--- START ---

-- ==== Sys2Proof/Certificates/Slice0/Obligations.lean ====
section
/-!
DEFINITION. Certificates/Slice0/Obligations.lean: the statements about the block, one definition each. Nothing is proved
here. `Answers c s P` says that the command `c` is answered in `s` with a next state of which `P` holds.
-/
open Sys2Proof Sys2Proof.Machine

/-- Field inputs (R107, R108, R112 to R118): what each timed condition of an input channel does once its time has passed.
`x` is the state of the cell of channel `c`. -/
def Obligations.InputConditionsActWhenTheirTimeHasPassed : Prop :=
  ∀ (s : State) (c : Fin 256) (x : Chan), s.chans[c.val]? = some x →
    -- MARGINAL: r has stayed in a gap for 20 ms
    (Passed x.gapSince (ms 20) s → Answers (.marginal c) s fun t =>
      OneMoves c.val { x with marginal := true } s.chans t.chans ∧ t.objs = s.objs) ∧
    -- XCHECK_SET and XCHECK_CLEAR
    (Passed x.xBad (ms (s.get (Obj.xcheckTime c))) s → isInput (s.mode c) = true → s.bit (Obj.diagStatus c) 3 = false →
      Answers (.xcheckSet c) s fun t =>
        BitTo (Obj.diagStatus c) 3 true s t ∧ BitTo (Obj.diagSticky c) 3 true s t ∧ CountsUp (Obj.xcheckCount c) s t) ∧
    (Passed x.xGood (sec 1) s → Answers (.xcheckClear c) s fun t =>
      BitTo (Obj.diagStatus c) 3 false s t ∧ OnlyMoves [Obj.diagStatus c] s t) ∧
    -- INPUT_OVERLOAD and OVERLOAD_CLEAR
    (Passed x.overSince (ms 1) s → isInput (s.mode c) = true → s.bit (Obj.diagStatus c) 0 = false →
      Answers (.inputOverload c) s fun t =>
        BitTo (Obj.diagStatus c) 0 true s t ∧ BitTo (Obj.diagSticky c) 0 true s t ∧ CountsUp (Obj.overloadCount c) s t) ∧
    (Passed x.inRangeSince (ms 100) s → Answers (.overloadClear c) s fun t =>
      BitTo (Obj.diagStatus c) 0 false s t ∧ OnlyMoves [Obj.diagStatus c] s t) ∧
    -- COMPARATOR_SELFTEST: the second wrong one in a row sets COMP_FAIL, the second right one clears it
    (isInput (s.mode c) = true → x.testBad = 1 → s.bit (Obj.diagStatus c) 4 = false →
      Answers (.comparatorSelftest c false) s fun t =>
        BitTo (Obj.diagStatus c) 4 true s t ∧ BitTo (Obj.diagSticky c) 4 true s t) ∧
    (isInput (s.mode c) = true → x.testBad = 0 → Answers (.comparatorSelftest c false) s fun t =>
      t.objs = s.objs ∧ OneMoves c.val { x with testBad := 1, testGood := 0 } s.chans t.chans) ∧
    (isInput (s.mode c) = true → x.testGood = 1 → Answers (.comparatorSelftest c true) s fun t =>
      BitTo (Obj.diagStatus c) 4 false s t ∧ OnlyMoves [Obj.diagStatus c] s t) ∧
    -- INPUT_VOLTAGE_WINDOW
    (∀ mv, s.live = true → Answers (.inputVoltageWindow c mv) s fun t =>
      t.get (Obj.inputVoltage c) = min mv 65535 ∧ OnlyMoves [Obj.inputVoltage c] s t)

/-- Field inputs (R107, R108, R117): a voltage at a ball is judged with the hysteresis of its mode, a filtered change
completes when its filter has passed, and a test window switches its source off, holds the filters of the inputs it feeds
and ends. `x` is the state of the cell of channel `c`.
The functional lane of a field die (R108, R109): a good frame delivers the input states of the die's channels; 150 µs
without one they read off and the lane counts as lost. -/
def Obligations.InputsAreSampledFilteredAndDelivered : Prop :=
  (
  ∀ (s : State) (c : Fin 256) (x : Chan), s.chans[c.val]? = some x →
    -- FIELD_INPUT_CHANGE in IN_24V and IN_TYPE3
    (∀ (mv lattMv hi lo : Int), s.variant.hasChan c.val = true → (s.chan (s.get (Obj.testSource c))).window = none →
      (s.mode c = 1 ∧ hi = 12000 ∧ lo = 10500) ∨ (s.mode c = 2 ∧ hi = 9000 ∧ lo = 7500) →
      Answers (.fieldInputChange c mv lattMv) s fun t => t.objs = s.objs ∧ ∃ y, OneMoves c.val y s.chans t.chans ∧
        y.mv = mv ∧ y.lattMv = lattMv ∧
        (hi ≤ mv → y.rawF = true) ∧ (mv < lo → y.rawF = false) ∧ (lo ≤ mv → mv < hi → y.rawF = x.rawF) ∧
        (hi ≤ lattMv → y.rawL = true) ∧ (lattMv < lo → y.rawL = false) ∧ (lo ≤ lattMv → lattMv < hi → y.rawL = x.rawL)) ∧
    -- INPUT_FILTER_EXPIRY of a change to `i` (0 or 1) that has been counted since `t0`
    (∀ i t0, x.pend = some (i, t0) → t0 + us (s.get (Obj.inputFilter c)) ≤ s.now → x.holdFrom = none →
      (s.die (c / 64)).down = false → (s.mode c = 1 ∨ s.mode c = 2) →
      Answers (.inputFilterExpiry c) s fun t =>
        OneMoves c.val { x with pend := none, ran := true, filt := decide (i = 1), band := none } s.chans t.chans ∧
        (s.live = true → (x.ran && x.filt) = false → i = 1 → CountsUp (Obj.chEdgeCount c) s t)) ∧
    -- TEST_WINDOW_START at a source that is on and due
    (s.mode c = 4 → s.testHold c = true → x.window = none → x.on = true → s.protectedOff c = false →
      x.lastWindow + ms (s.testPeriodOf c) ≤ s.now →
      Answers (.testWindowStart c) s fun t =>
        ∃ y, t.chans[c.val]? = some y ∧ y.window = some s.now ∧ y.on = false) ∧
    -- TEST_WINDOW_END: the window ends
    (Passed x.window (us (s.testWidthOf c)) s →
      Answers (.testWindowEnd c) s fun t => ∃ y, t.chans[c.val]? = some y ∧ y.window = none) ∧
    -- FILTER_HOLD_END, 100 µs after the window of the source
    (Passed x.holdFrom (us (s.testWidthOf (s.get (Obj.testSource c)) + 100)) s →
      (s.chan (s.get (Obj.testSource c))).window = none →
      Answers (.filterHoldEnd c) s fun t => t.objs = s.objs ∧ ∃ y, OneMoves c.val y s.chans t.chans ∧ y.holdFrom = none)) ∧
  (
  ∀ (s : State) (k : Fin 4) (d : Die), s.live = true → s.variant.hasDie k.val = true → s.dies[k.val]? = some d →
    (d.reversed = false → Answers (.functionalFrame k true) s fun t =>
      OneMoves k.val { d with funcAt := s.now, funcUp := true } s.dies t.dies ∧
      ∀ c ∈ s.chansOf k, t.get (Obj.inputState c) = bitVal (s.dieState c)) ∧
    (Answers (.functionalFrame k false) s fun t => t.objs = s.objs ∧ t.dies = s.dies ∧ t.chans = s.chans) ∧
    (d.funcUp = true → d.funcAt + us 150 ≤ s.now → Answers (.functionalLinkTimeout k) s fun t =>
      OneMoves k.val { d with funcUp := false } s.dies t.dies ∧
      ∀ c ∈ s.chansOf k, t.get (Obj.inputState c) = 0 ∧ t.bit (Obj.diagStatus c) 7 = true))

/-- Protection of field outputs (R126 to R130): the trip, the inrush window, the energy of clamp events and its decay, and
a missing freewheel path act on the lead `l` of the gang of channel `c`, whose cell is `x`.
The thermal limit and the load checks of field outputs (R118, R132 to R134): over-temperature turns a cell off until it
has cooled, too many retries lock it, and a load that is missing or a supply that is shorted sets its bit. -/
def Obligations.OutputsProtectThemselvesAndWatchTheirLoads : Prop :=
  (
  ∀ (s : State) (c l : Fin 256) (x : Chan), s.leadOf c = l.val → s.chans[l.val]? = some x →
    -- CURRENT_LATCH_OFF above the threshold in force `th` for the trip filter
    (∀ mA held th, isOutput (s.mode l) = true → x.on = true → s.tripThreshold l = some th → th < mA →
      tripFilterUs (s.regs l).load ≤ held → s.bit (Obj.diagStatus l) 9 = false →
      Answers (.currentLatchOff c mA held) s fun t =>
        BitTo (Obj.diagStatus l) 9 true s t ∧ BitTo (Obj.diagSticky l) 9 true s t ∧ CountsUp (Obj.tripCount l) s t ∧
        CountsUp (Obj.lockCount l) s t ∧ t.get (Obj.loadCurrent l) = min mA 65535 ∧
        ∃ y, t.chans[l.val]? = some y ∧ y.on = false) ∧
    -- CURRENT_LATCH_OFF at or below it: the current is published
    (∀ mA held th, isOutput (s.mode l) = true → x.on = true → s.tripThreshold l = some th → mA ≤ th →
      Answers (.currentLatchOff c mA held) s fun t =>
        t.get (Obj.loadCurrent l) = min mA 65535 ∧ OnlyMoves [Obj.loadCurrent l] s t ∧ t.chans = s.chans) ∧
    -- INRUSH_WINDOW_END
    (∀ u, x.inrushUntil = some u → u ≤ s.now → Answers (.inrushWindowEnd c) s fun t =>
      OneMoves l.val { x with inrushUntil := none } s.chans t.chans ∧ t.objs = s.objs) ∧
    -- CLAMP_EVENT_END: the energy counts at 10 µJ and joins the total and the accumulator
    (∀ uj, x.clamping = true → Answers (.clampEventEnd c uj) s fun t =>
      t.get (Obj.clampEnergyLast l) = min (uj / 10 * 10) 4294967290 ∧
      t.get (Obj.clampEnergyTotal l) = fitTo (Obj.clampEnergyTotal l) (s.get (Obj.clampEnergyTotal l) + uj / 10 * 10) ∧
      t.get (Obj.clampEnergyAcc l) = min (s.get (Obj.clampEnergyAcc l) + uj / 10 * 10) 4294967295 ∧
      (s.gangOf l * 1000 * s.get (Obj.clampBudget l) < t.get (Obj.clampEnergyAcc l) →
        t.bit (Obj.diagStatus l) 10 = true ∧ ∃ y, t.chans[l.val]? = some y ∧ y.on = false ∧
          (x.on = false → y.clamping = false)) ∧
      (t.get (Obj.clampEnergyAcc l) ≤ s.gangOf l * 1000 * s.get (Obj.clampBudget l) →
        uj / 10 * 10 ≤ s.gangOf l * 200000 →
        OneMoves l.val { x with clamping := false } s.chans t.chans ∧
        t.get (Obj.diagStatus l) = s.get (Obj.diagStatus l))) ∧
    -- CLAMP_DECAY of a cell of its own
    (c = l → x.decayAt + ms 1 ≤ s.now → Answers (.clampDecay c) s fun t =>
      t.get (Obj.clampEnergyAcc l) = fitTo (Obj.clampEnergyAcc l)
        (s.get (Obj.clampEnergyAcc l) - s.gangOf l * s.get (Obj.clampDecay l)) ∧
      OnlyMoves [Obj.clampEnergyAcc l] s t ∧ OneMoves l.val { x with decayAt := s.now } s.chans t.chans) ∧
    -- FW_MISSING: below −4.0 V within 2 ms of a turn-off from at least 20 mA with an EXTERNAL freewheel path
    (∀ mv off after, (s.regs l).turnOff = 1 → mv < -4000 → 20 ≤ off → after ≤ 2000 → isOutput (s.mode l) = true →
      s.bit (Obj.diagStatus l) 11 = false → Answers (.fwMissing c mv off after) s fun t =>
        BitTo (Obj.diagStatus l) 11 true s t ∧ BitTo (Obj.diagSticky l) 11 true s t ∧ CountsUp (Obj.lockCount l) s t ∧
        ∃ y, t.chans[l.val]? = some y ∧ y.on = false)) ∧
  (
  ∀ (s : State) (c l : Fin 256) (x : Chan), s.leadOf c = l.val → s.chans[l.val]? = some x →
    -- CELL_OVERTEMP
    (∀ tj, 175 < tj → s.mode l ≠ 0 → s.bit (Obj.diagStatus l) 2 = false → Answers (.cellOvertemp c tj) s fun t =>
      t.bit (Obj.diagStatus l) 2 = true ∧
      CountsUp (Obj.overTempCount l) s t ∧
      (∃ y, t.chans[l.val]? = some y ∧ y.hot = true ∧ (isOutput (s.mode l) = true → y.on = false)) ∧
      (isOutput (s.mode l) = true → CountsUp (Obj.thermalOffCount l) s t ∧
        t.bit (Obj.diagStatus l) 12 = (s.bit (Obj.diagStatus l) 12 ||
          decide (s.get (Obj.thermalRetryLimit l) = 0 ∨ s.get (Obj.thermalRetryLimit l) < x.retries.length)))) ∧
    -- THERMAL_RETRY: 15 K below the limit for 10 ms
    (∀ tj held, x.hot = true → tj ≤ 160 → 10000 ≤ held → Answers (.thermalRetry c tj held) s fun t =>
      BitTo (Obj.diagStatus l) 2 false s t ∧
      ∃ y, t.chans[l.val]? = some y ∧ y.hot = false ∧ y.on = t.wantOn l ∧
        y.retries = if t.wantOn l then x.retries.filter (fun u => decide (s.now ≤ u + sec 60)) ++ [s.now] else x.retries) ∧
    -- OPEN_LOAD_ON: on, outside an inrush window, below OpenLoadOnCurrent for 100 ms
    (∀ mA held, s.bit (Obj.openLoadCheck l) 1 = true → x.on = true → x.inrushUntil = none → isOutput (s.mode l) = true →
      (s.mode l ≠ 7 ∨ s.get (Obj.effectiveDuty l) = 1023) → 100000 ≤ held → x.onAt + us held ≤ s.now →
      Answers (.openLoadOn c mA held) s fun t => t.get (Obj.loadCurrent l) = min mA 65535 ∧
        (mA < s.get (Obj.openLoadOnCurrent l) → s.bit (Obj.diagStatus l) 13 = false →
          BitTo (Obj.diagStatus l) 13 true s t ∧ BitTo (Obj.diagSticky l) 13 true s t) ∧
        (s.get (Obj.openLoadOnCurrent l) ≤ mA → OnlyMoves [Obj.loadCurrent l] s t)) ∧
    -- OFF_STATE_CHECK: the output between 2 V and 8 V, or above
    (∀ mv held, s.offCheck l held = true → 50000 ≤ held → 2000 ≤ mv → mv < 8000 → s.bit (Obj.diagStatus l) 13 = false →
      Answers (.offStateCheck c mv held) s fun t =>
        BitTo (Obj.diagStatus l) 13 true s t ∧ BitTo (Obj.diagSticky l) 13 true s t) ∧
    (∀ mv held, s.offCheck l held = true → 50000 ≤ held → 8000 ≤ mv → s.bit (Obj.diagStatus l) 14 = false →
      Answers (.offStateCheck c mv held) s fun t =>
        BitTo (Obj.diagStatus l) 14 true s t ∧ BitTo (Obj.diagSticky l) 14 true s t) ∧
    -- OFF_CHECK_CLEAR by the on-check and by the off-check
    (∀ on value held, (on = true ∧ s.bit (Obj.openLoadCheck l) 1 = true ∧ x.on = true ∧ isOutput (s.mode l) = true ∧
        s.get (Obj.openLoadOnCurrent l) ≤ value) ∨ (on = false ∧ s.offCheck l held = true ∧ value < 2000) →
      100000 ≤ held → Answers (.offCheckClear c on value held) s fun t =>
        OnlyMoves [Obj.diagStatus l] s t ∧ ∀ i, i < 16 → t.bit (Obj.diagStatus l) i =
          (s.bit (Obj.diagStatus l) i && i != 13 && i != 14)))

--- END ---

From the material above, set down exactly the lines between the line holding "y ∧ y.on = false) ∧" and the line holding "(s.gangOf l *", inclusive. Include nothing else.

→ **EXERCISE SOLUTION**:
        ∃ y, t.chans[l.val]? = some y ∧ y.on = false) ∧
    -- CURRENT_LATCH_OFF at or below it: the current is published
    (∀ mA held th, isOutput (s.mode l) = true → x.on = true → s.tripThreshold l = some th → mA ≤ th →
      Answers (.currentLatchOff c mA held) s fun t =>
        t.get (Obj.loadCurrent l) = min mA 65535 ∧ OnlyMoves [Obj.loadCurrent l] s t ∧ t.chans = s.chans) ∧
    -- INRUSH_WINDOW_END
    (∀ u, x.inrushUntil = some u → u ≤ s.now → Answers (.inrushWindowEnd c) s fun t =>
      OneMoves l.val { x with inrushUntil := none } s.chans t.chans ∧ t.objs = s.objs) ∧
    -- CLAMP_EVENT_END: the energy counts at 10 µJ and joins the total and the accumulator
    (∀ uj, x.clamping = true → Answers (.clampEventEnd c uj) s fun t =>
      t.get (Obj.clampEnergyLast l) = min (uj / 10 * 10) 4294967290 ∧
      t.get (Obj.clampEnergyTotal l) = fitTo (Obj.clampEnergyTotal l) (s.get (Obj.clampEnergyTotal l) + uj / 10 * 10) ∧
      t.get (Obj.clampEnergyAcc l) = min (s.get (Obj.clampEnergyAcc l) + uj / 10 * 10) 4294967295 ∧
      (s.gangOf l * 1000 * s.get (Obj.clampBudget l) < t.get (Obj.clampEnergyAcc l) →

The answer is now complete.